Now we are ready to build the regression (a.k.a. measurement) matrix for our original problem. Due to the problem being 20-dimensional we have to limit the polynomials degree. Let's try with linear interpolation.



In [10]:

    
# ASSEMBLE POLYNOMIAL MATRIX FROM TRAINING INPUT PRESSURES
maxPolyDegree = 1
pMat = buildRegressionMatrix(pTrainVals,maxPolyDegree)
print ('Number of Rows in measurement matrix: ',pMat.getRowCount())
print ('Number of Columns in measurement matrix: ',pMat.getColCount())









    



Number of Rows in measurement matrix:  202
Number of Columns in measurement matrix:  21

Note how the measurement matrix has significantly more rows than columns, which is desirable when performing least squares regression.

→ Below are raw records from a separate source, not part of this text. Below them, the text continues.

/-- Nothing in the four register-only instructions depends on memory or on any field of the launch, `Config` included
(R180). -/
def Obligations.RegisterInstructionsIgnoreConfigAndMemory : Prop :=
  ∀ (i : Instr) (s : State) (m : Memory) (l : Launch) (a b : Reg),
    i = .exg a b ∨ i = .fexg a b ∨ i = .swap a ∨ i = .swapL a →
      ∃ t, exec i s = .next t ∧ t.mem = s.mem ∧
        exec i { s with mem := m, launch := l } = .next { t with mem := m, launch := l }

/-! ## LINK and UNLK -/

/-- `link` pushes `r[N]`, points `r[N]` at the slot and moves `sp` by the sign-extended displacement, each step seeing
the one before, so that `link sp` stores the decremented `sp`; nothing else changes; fetched, it moves `pc` by 6. It
faults where the slot cannot be written, where its bytes are cut short and on a non-zero high nibble (R191, R84). -/
def Obligations.LinkPushesAndAllocates : Prop :=
  ∀ (s : State) (n : Reg) (disp : BitVec 32),
    (s.accessFault (s.sp - 8) 8 .write = none →
      ∃ t, exec (.link n disp) s = .next t ∧
        t.sp = s.sp - 8 + disp.signExtend 64 ∧
        (n ≠ s.spIndex → t.getR n = s.sp - 8 ∧ t.peek (s.sp - 8) .q = s.getR n) ∧
        (n = s.spIndex → t.peek (s.sp - 8) .q = s.sp - 8) ∧
        (∀ i, i ≠ n → i ≠ s.spIndex → t.getR i = s.getR i) ∧ t.fp = s.fp ∧
        (∀ x, (Loc.mem (s.sp - 8)).misses 8 x → t.mem.get x = s.mem.get x) ∧
        t.pc = s.pc ∧ t.outcome = s.outcome ∧ t.launch = s.launch ∧
        (Fetches s (0x6B :: nibbles 0 n :: toBytes s.launch.config.byteOrder 4 disp.toNat) → StepsPast s t 6)) ∧
    (∀ f, s.accessFault (s.sp - 8) 8 .write = some f → exec (.link n disp) s = .fault f) ∧
    (∀ k, 0 < k → k < 6 →
      CutShortFaults s ((0x6B :: nibbles 0 n :: toBytes s.launch.config.byteOrder 4 disp.toNat).take k)) ∧
    NibbleMustBeZero s 0x6B

/-- `unlk` takes `sp` from `r[N]`, pops the slot into `r[N]` and moves `sp` past it, each step seeing the one before,
so that `unlk sp` ends with the popped quad plus 8; memory and all else stay; fetched, it moves `pc` by 2. It faults
where the slot cannot be read, on a missing register byte and on a non-zero high nibble of it (R192). -/
def Obligations.UnlkPopsFrame : Prop :=
  ∀ (s : State) (n : Reg),
    (s.accessFault (s.getR n) 8 .read = none →
      ∃ t, exec (.unlk n) s = .next t ∧
        (n ≠ s.spIndex → t.getR n = s.peek (s.getR n) .q ∧ t.sp = s.getR n + 8) ∧
        (n = s.spIndex → t.sp = s.peek s.sp .q + 8) ∧
        (∀ i, i ≠ n → i ≠ s.spIndex → t.getR i = s.getR i) ∧ t.fp = s.fp ∧
        t.mem = s.mem ∧ t.pc = s.pc ∧ t.outcome = s.outcome ∧ t.launch = s.launch ∧
        (Fetches s [0x6C, nibbles 0 n] → StepsPast s t 2)) ∧
    (∀ f, s.accessFault (s.getR n) 8 .read = some f → exec (.unlk n) s = .fault f) ∧
    CutShortFaults s [0x6C] ∧ NibbleMustBeZero s 0x6C

/-- `link r<N>` followed by `unlk r<N>`, with `N` not `sp` and neither `r[N]` nor the saved slot written in between,
restores `r[N]` and `sp`, whatever the displacement was and whatever else happened in between. The spec marks this
pairing (R193) as its own inference from R191 and R192. -/
def Obligations.LinkThenUnlkRestores : Prop :=
  ∀ (s t s' : State) (n : Reg) (disp : BitVec 32),
    n ≠ s.spIndex → exec (.link n disp) s = .next t →
      s'.launch = t.launch → s'.getR n = t.getR n →
      (∀ j < 8, s'.mem.get ((t.getR n).toNat + j) = t.mem.get ((t.getR n).toNat + j)) →
      ∃ u, exec (.unlk n) s' = .next u ∧ u.getR n = s.getR n ∧ u.sp = s.sp

/-! ## The conversions' values -/

/-- An integer some pattern denotes converts exactly under every numerics, in particular every integer of magnitude at
most 2^24 (2^53 for a double) and every power of two; zero converts to positive zero. The spec marks these laws
(R148 (a) to (c)) as its own inference from R131; they hold of the model's other numerics by log entry 8. -/
def Obligations.IntegerConversionIsExactWhenRepresentable : Prop :=
  ∀ (nm : Numerics) (x : Int), -(2 ^ 63) ≤ x → x < 2 ^ 63 →
    ((∃ p, Fmt.isFinite .single p = true ∧ Fmt.val .single p = x * 2 ^ 149) ∨ x.natAbs ≤ 2 ^ 24 ∨
        (∃ k, x.natAbs = 2 ^ k) →
      Fmt.isFinite .single (i2s nm x) = true ∧ Fmt.val .single (i2s nm x) = x * 2 ^ 149) ∧
    ((∃ p, Fmt.isFinite .double p = true ∧ Fmt.val .double p = x * 2 ^ 1074) ∨ x.natAbs ≤ 2 ^ 53 ∨
        (∃ k, x.natAbs = 2 ^ k) →
      Fmt.isFinite .double (i2d nm x) = true ∧ Fmt.val .double (i2d nm x) = x * 2 ^ 1074) ∧
    i2s nm 0 = 0 ∧ i2d nm 0 = 0

/-- `S2D` is exact under every numerics: it denotes the same number with the same sign, and an infinity stays the
infinity of that sign (R148 (d), which the spec infers from R131; the infinities are the model's reading, log entry 8).
-/
def Obligations.SingleToDoubleIsExact : Prop :=
  ∀ (nm : Numerics) (p : BitVec 32),
    (Fmt.isInf .single p = true → s2d nm p = Fmt.infinity .double (Fmt.neg .single p)) ∧
    (Fmt.isFinite .single p = true →
      Fmt.isFinite .double (s2d nm p) = true ∧ Fmt.neg .double (s2d nm p) = Fmt.neg .single p ∧
      Fmt.val .double (s2d nm p) = Fmt.val .single p * 2 ^ 925)

/-- `S2I` and `D2I` return the integer a pattern denotes whenever it fits the target, under every numerics
(R148 (e), which the spec infers from R131; of other numerics it holds by log entry 8). -/
def Obligations.IntegerValuedFloatConvertsExactly : Prop :=
  ∀ (nm : Numerics) (N : Nat) (x : Int), N = 32 ∨ N = 64 → -(2 ^ (N - 1)) ≤ x → x < 2 ^ (N - 1) →
    (∀ p, Fmt.isFinite .single p = true → Fmt.val .single p = x * 2 ^ 149 → (s2i nm N p).toInt = x) ∧
    (∀ p, Fmt.isFinite .double p = true → Fmt.val .double p = x * 2 ^ 1074 → (d2i nm N p).toInt = x)

/-- `D2S` is exact under every numerics on a double that denotes a binary32 value (R148 (f)); that the sign of a zero
and an infinity stay as they are is the model's reading of the law, as vectors F70 and F71 have it (log entry 8). -/
def Obligations.DoubleToSingleIsExactWhenRepresentable : Prop :=
  ∀ (nm : Numerics) (d : BitVec 64),
    (Fmt.isInf .double d = true → d2s nm d = Fmt.infinity .single (Fmt.neg .double d)) ∧
    (∀ p, Fmt.isFinite .double d = true → Fmt.isFinite .single p = true →
      Fmt.val .single p * 2 ^ 925 = Fmt.val .double d →
        Fmt.isFinite .single (d2s nm d) = true ∧ Fmt.neg .single (d2s nm d) = Fmt.neg .double d ∧
        Fmt.val .single (d2s nm d) * 2 ^ 925 = Fmt.val .double d)

/-- Under `RefNumerics` a finite single or double whose truncation fits the target converts to that truncation, the
fraction dropped toward zero (R132). -/
def Obligations.ReferenceFloatToIntegerTruncates : Prop :=
  ∀ N : Nat, N = 32 ∨ N = 64 →
    (∀ p, Fmt.isFinite .single p = true → -(2 ^ (N - 1)) ≤ (Fmt.val .single p).tdiv (2 ^ 149) →
      (Fmt.val .single p).tdiv (2 ^ 149) < 2 ^ (N - 1) →
      (s2i .ref N p).toInt = (Fmt.val .single p).tdiv (2 ^ 149)) ∧
    (∀ p, Fmt.isFinite .double p = true → -(2 ^ (N - 1)) ≤ (Fmt.val .double p).tdiv (2 ^ 1074) →
      (Fmt.val .double p).tdiv (2 ^ 1074) < 2 ^ (N - 1) →
      (d2i .ref N p).toInt = (Fmt.val .double p).tdiv (2 ^ 1074))

/-- Under `RefNumerics` an integer converts to the nearest single and the nearest double, a tie to the even fraction
(R132). -/
def Obligations.ReferenceIntegerToFloatIsNearestEven : Prop :=
  ∀ x : Int, -(2 ^ 63) ≤ x → x < 2 ^ 63 →
    IsNearestEven .single (x * 2 ^ 149) 1 (i2s .ref x) ∧ IsNearestEven .double (x * 2 ^ 1074) 1 (i2d .ref x)

/-- Under `RefNumerics` a finite double converts to the nearest single, a tie to the even fraction and the sign kept,
but to the infinity of its sign from the magnitude of 0x47EFFFFFF0000000 on (R132). -/
def Obligations.ReferenceDoubleToSingleIsNearestEven : Prop :=
  ∀ d : BitVec 64, Fmt.isFinite .double d = true →
    Fmt.neg .single (d2s .ref d) = Fmt.neg .double d ∧
    (Fmt.mag .double d < Fmt.mag .double 0x47EFFFFFF0000000#64 →
      IsNearestEven .single (Fmt.val .double d) (2 ^ 925) (d2s .ref d)) ∧
    (Fmt.mag .double 0x47EFFFFFF0000000#64 ≤ Fmt.mag .double d →
      d2s .ref d = Fmt.infinity .single (Fmt.neg .double d))

/-- Under `RefNumerics` a NaN converts to some NaN of the target format, whatever the free values are (R132). -/
def Obligations.NanConvertsToNan : Prop :=
  (∀ p, Fmt.isNaN .single p = true → Fmt.isNaN .double (s2d .ref p) = true) ∧
  (∀ d, Fmt.isNaN .double d = true → Fmt.isNaN .single (d2s .ref d) = true)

Ordinary Least Squares Regression

First we denote the generic $i$-th interface with $\Gamma_{i}$ and remark that we are interested in the solution of the regression $$ \mathbf{q}_i = \boldsymbol{\Phi}\,\boldsymbol{\alpha}_i $$ where $\mathbf{q}_i\in\mathbb{R}^{m}$ is the flow at the $i$-th interface, $\boldsymbol{\Phi}\in\mathbb{R}^{m\times p}$ is our polynomial measurement matrix and $\boldsymbol{\alpha}_i\in\mathbb{R}^{p}$ is the coefficient vector to be determined. This is achieved by minimization of the following squared error: $$ e_i = \sum_{j=1}^{m}\left[\mathbf{q}_i - \boldsymbol{\Phi}\,\boldsymbol{\alpha}_i\right]_{j}^{2} = (\mathbf{q}_i - \boldsymbol{\Phi}\,\boldsymbol{\alpha}_i)^{T}\,(\mathbf{q}_i - \boldsymbol{\Phi}\,\boldsymbol{\alpha}_i). $$ where the notation $[\cdot]_j$ is used to denote the $j$-th components of a vector. Note $e_i$ is proportional to the negative log-likelihood of the data for a linear statistical model of the form $$ \mathbf{q}_i = \boldsymbol{\Phi}\,\boldsymbol{\alpha}_i + \boldsymbol{\epsilon}_i, $$ with normally distributed error vector $\boldsymbol{\epsilon}_i \sim \mathcal{N}(\mathbf{0},\sigma^2\,I)$, and likelihood $\ell_{\boldsymbol{\alpha}_i}(\mathbf{q}_i) = \mathcal{N}(\boldsymbol{\Phi}\,\boldsymbol{\alpha}_i,\sigma^2\,I)$. The quantity $\mathbf{C}_{q_i} = \sigma^2\,I$ is used in what follows to denote the covariance of the flow rate $\mathbf{q}_i$ at $\Gamma_{i}$. The value of $\boldsymbol{\alpha}_i$ determined by minimizing $e_i$ is generally referred to as the OLS estimate of the coefficient vector, is unbiased, and achieves asymptotic efficiency with covariance that attains the Cramer-Rao bound as discussed,for example, here.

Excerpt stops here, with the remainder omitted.